■ **Work order**:
The records must be returned word for word.

BEGIN Data provided

def execLinkUp (port : Nat) (s : State) : Host.Outcome State Fault Refusal := onDev (linkUp port) s

/-- LINK_DOWN: an alignment or fault condition fails (R117). -/
def linkDown (p : Nat) (localFault remoteFault : Bool) (k : Clock) (d : Dev) : Dev :=
  if 512 ≤ p || !d.portExists p then d
  else
    let d1 := (d.setB (F.PORT_STATUS_LOCAL_FAULT p) localFault).setB (F.PORT_STATUS_REMOTE_FAULT p) remoteFault
    if d.get (F.PORT_STATUS_STATE p) = stUp then d1.leaveTo k p stDown else d1

def execLinkDown (port : Nat) (localFault remoteFault : Bool) (s : State) : Host.Outcome State Fault Refusal :=
  onDev (linkDown port localFault remoteFault) s

/-- TRAIN_TIMEOUT: training has not completed within TRAIN_TIMEOUT; the port stays and training restarts
(R118). A LANE_LIGHT that waits is answered TIMEOUT. -/
def trainTimeout (p : Nat) (k : Clock) (d : Dev) : Dev :=
  let s := d.get (F.PORT_STATUS_STATE p)
  if 512 ≤ p || !d.flag (F.PORT_CFG_TRAIN_EN p) || !(d.port p).lit || !(s == stDown || s == stLighting) then d
  else ((d.setB (F.MAC_STICKY_TRAIN_FAIL p) true).portEvent k p 2).finishAll k (fun w => match w with
      | .portUp ps => ps.contains p
      | _ => false) ⟨stTimeout, 0, 0⟩

def execTrainTimeout (port : Nat) (s : State) : Host.Outcome State Fault Refusal := onDev (trainTimeout port) s

/-! Lanes (R132 to R137). -/

def Dev.setLane (d : Dev) (n : Nat) (on : Bool) : Dev :=
  let l := (tget? d.lanes n).getD ⟨false, [0, -8, 56, 0]⟩
  { d with lanes := tput d.lanes n ⟨false, [0, -8, 56, 0]⟩ { l with lit := on } }

def Dev.setLanes (d : Dev) (ls : List Nat) (on : Bool) : Dev := ls.foldl (fun d n => d.setLane n on) d

def Dev.lanesOf (d : Dev) (p : Nat) : List Nat := (List.range (d.portLanes p)).map (p + ·)

/-- LIGHT_UP: the lanes of a port in LIGHTING begin to transmit (R114, R135). The port is then in DOWN, and a
PORT_CONFIG is answered; a port that left REST stays in LIGHTING, which holds its frames, until it is UP. -/
def lightUp (p : Nat) (k : Clock) (d : Dev) : Dev :=
  if 512 ≤ p || d.get (F.PORT_STATUS_STATE p) != stLighting || (d.port p).waitVolt || (d.port p).lit then d
  else
    let d1 := (d.integrate k).setLanes (d.lanesOf p) true
    let d2 := d1.setPort p { d1.port p with lit := true }
    let d3 := if (d.port p).fromRest then d2 else d2.set (F.PORT_STATUS_STATE p) stDown
    let waits := d3.smi.waits.filter (fun w => w.kind == .portConfig p)
    waits.foldl (fun d w => (d.bumpGen).finish k w Rep.ok) d3

def execLightUp (port : Nat) (s : State) : Host.Outcome State Fault Refusal := onDev (lightUp port) s

/-- Darken lanes now: those of a port leave it DARK, or in REST when the idle policy darkened it (R132). -/
def Dev.darkenNow (d : Dev) (k : Clock) (ls : List Nat) : Dev :=
  let ports := (ls.filterMap d.portOf).eraseDups
  let d1 := (d.integrate k).setLanes ls false
  ports.foldl (fun d p =>
    let d2 := if d.get (F.PORT_STATUS_STATE p) = stRest then d else d.leaveTo k p stDark
    d2.setPort p { d2.port p with lit := false }) d1

/-- The darkenings planned for a boundary take place, and the commands that asked for them are answered
(R100, R114, R439). -/
def Dev.darkenPlanned (d : Dev) (k : Clock) : Dev :=
  let d1 := (d.darkenNow k d.chan.darken).onChan (fun c => { c with darken := [] })
  let waits := d1.smi.waits.filter (fun w => match w.kind with
    | .portDark _ => true
    | _ => false)
  waits.foldl (fun d w => (if w.op = 0x0050 then d.bumpGen else d).finish k w Rep.ok) d1

/-- Plan lanes to darken at the next boundary. -/
def Dev.planDark (d : Dev) (ls : List Nat) : Dev :=
  d.onChan (fun c => { c with darken := c.darken ++ ls.filter (fun n => d.laneLit n && !c.darken.contains n) })

/-- The lanes a LANE_DARK or LANE_LIGHT names. -/
def namedLanes (q : Req) : List Nat := (List.range (q.u 2 2)).map (q.u 0 2 + ·)

def Dev.namedPorts (d : Dev) (q : Req) : List Nat := ((namedLanes q).filterMap d.portOf).eraseDups

/-- Refused when some but not all lanes of a port are named (R132). -/
def lanesCheck (q : Req) (m : Mach) : Option Nat :=
  match badParam 4 [(0, 4)] [(0, 511 < q.u 0 2), (2, q.u 2 2 = 0 || 512 < q.u 2 2 || 512 < q.u 0 2 + q.u 2 2)] q.params with
  | some o => some o
  | none =>
    if (m.dev.namedPorts q).any (fun p => (m.dev.lanesOf p).any (fun n => !(namedLanes q).contains n)) then some 0xFFFF
    else none

/-- LANE_DARK (R132, R100, R137): a port in LIGHTING or REST enters DARK at once; the lanes of others darken at
the next boundary. -/
def laneDark (q : Req) (m : Mach) : Res :=
  let d := m.dev
  let ps := d.namedPorts q
  let now := ps.filter (fun p => d.get (F.PORT_STATUS_STATE p) == stLighting || d.get (F.PORT_STATUS_STATE p) == stRest)
  let d1 := now.foldl (fun d p =>
    let d0 := (d.set (F.PORT_STATUS_STATE p) stDark).setPort p { d.port p with fromRest := false, waitVolt := false }
    (d0.darkenNow m.clk (d.lanesOf p)).endLight m.clk p stBusy) d
  let nowLanes := (now.map d.lanesOf).flatten
  let d2 := d1.planDark ((namedLanes q).filter (fun n => !nowLanes.contains n))
  if (namedLanes q).any d2.laneLit then .later (m.setDev d2) (.portDark ps) else .done (m.setDev d2) Rep.ok

def execLaneDark (q : Req) (s : State) : Host.Outcome State Fault Refusal :=
  onMach (smiem 0x0052 lanesCheck (fun _ => false) laneDark q) s

/-- Light one named port: a darkening planned for it takes place first; dark or resting, it begins to light. -/
def Dev.lightPort (d : Dev) (k : Clock) (p : Nat) : Dev :=
  let d1 := if (d.lanesOf p).any d.chan.darken.contains then d.darkenNow k (d.lanesOf p) else d
  let s := d1.get (F.PORT_STATUS_STATE p)
  if s = stDark then d1.beginLight p false false
  else if s = stRest then d1.beginLight p true false else d1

END Data provided

■ **Exercise output**:
def execLinkUp (port : Nat) (s : State) : Host.Outcome State Fault Refusal := onDev (linkUp port) s

/-- LINK_DOWN: an alignment or fault condition fails (R117). -/
def linkDown (p : Nat) (localFault remoteFault : Bool) (k : Clock) (d : Dev) : Dev :=
  if 512 ≤ p || !d.portExists p then d
  else
    let d1 := (d.setB (F.PORT_STATUS_LOCAL_FAULT p) localFault).setB (F.PORT_STATUS_REMOTE_FAULT p) remoteFault
    if d.get (F.PORT_STATUS_STATE p) = stUp then d1.leaveTo k p stDown else d1

def execLinkDown (port : Nat) (localFault remoteFault : Bool) (s : State) : Host.Outcome State Fault Refusal :=
  onDev (linkDown port localFault remoteFault) s

/-- TRAIN_TIMEOUT: training has not completed within TRAIN_TIMEOUT; the port stays and training restarts
(R118). A LANE_LIGHT that waits is answered TIMEOUT. -/
def trainTimeout (p : Nat) (k : Clock) (d : Dev) : Dev :=
  let s := d.get (F.PORT_STATUS_STATE p)
  if 512 ≤ p || !d.flag (F.PORT_CFG_TRAIN_EN p) || !(d.port p).lit || !(s == stDown || s == stLighting) then d
  else ((d.setB (F.MAC_STICKY_TRAIN_FAIL p) true).portEvent k p 2).finishAll k (fun w => match w with
      | .portUp ps => ps.contains p
      | _ => false) ⟨stTimeout, 0, 0⟩

def execTrainTimeout (port : Nat) (s : State) : Host.Outcome State Fault Refusal := onDev (trainTimeout port) s

/-! Lanes (R132 to R137). -/

def Dev.setLane (d : Dev) (n : Nat) (on : Bool) : Dev :=
  let l := (tget? d.lanes n).getD ⟨false, [0, -8, 56, 0]⟩
  { d with lanes := tput d.lanes n ⟨false, [0, -8, 56, 0]⟩ { l with lit := on } }

def Dev.setLanes (d : Dev) (ls : List Nat) (on : Bool) : Dev := ls.foldl (fun d n => d.setLane n on) d

def Dev.lanesOf (d : Dev) (p : Nat) : List Nat := (List.range (d.portLanes p)).map (p + ·)

/-- LIGHT_UP: the lanes of a port in LIGHTING begin to transmit (R114, R135). The port is then in DOWN, and a
PORT_CONFIG is answered; a port that left REST stays in LIGHTING, which holds its frames, until it is UP. -/
def lightUp (p : Nat) (k : Clock) (d : Dev) : Dev :=
  if 512 ≤ p || d.get (F.PORT_STATUS_STATE p) != stLighting || (d.port p).waitVolt || (d.port p).lit then d
  else
    let d1 := (d.integrate k).setLanes (d.lanesOf p) true
    let d2 := d1.setPort p { d1.port p with lit := true }
    let d3 := if (d.port p).fromRest then d2 else d2.set (F.PORT_STATUS_STATE p) stDown
    let waits := d3.smi.waits.filter (fun w => w.kind == .portConfig p)
    waits.foldl (fun d w => (d.bumpGen).finish k w Rep.ok) d3

def execLightUp (port : Nat) (s : State) : Host.Outcome State Fault Refusal := onDev (lightUp port) s

/-- Darken lanes now: those of a port leave it DARK, or in REST when the idle policy darkened it (R132). -/
def Dev.darkenNow (d : Dev) (k : Clock) (ls : List Nat) : Dev :=
  let ports := (ls.filterMap d.portOf).eraseDups
  let d1 := (d.integrate k).setLanes ls false
  ports.foldl (fun d p =>
    let d2 := if d.get (F.PORT_STATUS_STATE p) = stRest then d else d.leaveTo k p stDark
    d2.setPort p { d2.port p with lit := false }) d1

/-- The darkenings planned for a boundary take place, and the commands that asked for them are answered
(R100, R114, R439). -/
def Dev.darkenPlanned (d : Dev) (k : Clock) : Dev :=
  let d1 := (d.darkenNow k d.chan.darken).onChan (fun c => { c with darken := [] })
  let waits := d1.smi.waits.filter (fun w => match w.kind with
    | .portDark _ => true
    | _ => false)
  waits.foldl (fun d w => (if w.op = 0x0050 then d.bumpGen else d).finish k w Rep.ok) d1

/-- Plan lanes to darken at the next boundary. -/
def Dev.planDark (d : Dev) (ls : List Nat) : Dev :=
  d.onChan (fun c => { c with darken := c.darken ++ ls.filter (fun n => d.laneLit n && !c.darken.contains n) })

/-- The lanes a LANE_DARK or LANE_LIGHT names. -/
def namedLanes (q : Req) : List Nat := (List.range (q.u 2 2)).map (q.u 0 2 + ·)

def Dev.namedPorts (d : Dev) (q : Req) : List Nat := ((namedLanes q).filterMap d.portOf).eraseDups

/-- Refused when some but not all lanes of a port are named (R132). -/
def lanesCheck (q : Req) (m : Mach) : Option Nat :=
  match badParam 4 [(0, 4)] [(0, 511 < q.u 0 2), (2, q.u 2 2 = 0 || 512 < q.u 2 2 || 512 < q.u 0 2 + q.u 2 2)] q.params with
  | some o => some o
  | none =>
    if (m.dev.namedPorts q).any (fun p => (m.dev.lanesOf p).any (fun n => !(namedLanes q).contains n)) then some 0xFFFF
    else none

/-- LANE_DARK (R132, R100, R137): a port in LIGHTING or REST enters DARK at once; the lanes of others darken at
the next boundary. -/
def laneDark (q : Req) (m : Mach) : Res :=
  let d := m.dev
  let ps := d.namedPorts q
  let now := ps.filter (fun p => d.get (F.PORT_STATUS_STATE p) == stLighting || d.get (F.PORT_STATUS_STATE p) == stRest)
  let d1 := now.foldl (fun d p =>
    let d0 := (d.set (F.PORT_STATUS_STATE p) stDark).setPort p { d.port p with fromRest := false, waitVolt := false }
    (d0.darkenNow m.clk (d.lanesOf p)).endLight m.clk p stBusy) d
  let nowLanes := (now.map d.lanesOf).flatten
  let d2 := d1.planDark ((namedLanes q).filter (fun n => !nowLanes.contains n))
  if (namedLanes q).any d2.laneLit then .later (m.setDev d2) (.portDark ps) else .done (m.setDev d2) Rep.ok

def execLaneDark (q : Req) (s : State) : Host.Outcome State Fault Refusal :=
  onMach (smiem 0x0052 lanesCheck (fun _ => false) laneDark q) s

/-- Light one named port: a darkening planned for it takes place first; dark or resting, it begins to light. -/
def Dev.lightPort (d : Dev) (k : Clock) (p : Nat) : Dev :=
  let d1 := if (d.lanesOf p).any d.chan.darken.contains then d.darkenNow k (d.lanesOf p) else d
  let s := d1.get (F.PORT_STATUS_STATE p)
  if s = stDark then d1.beginLight p false false
  else if s = stRest then d1.beginLight p true false else d1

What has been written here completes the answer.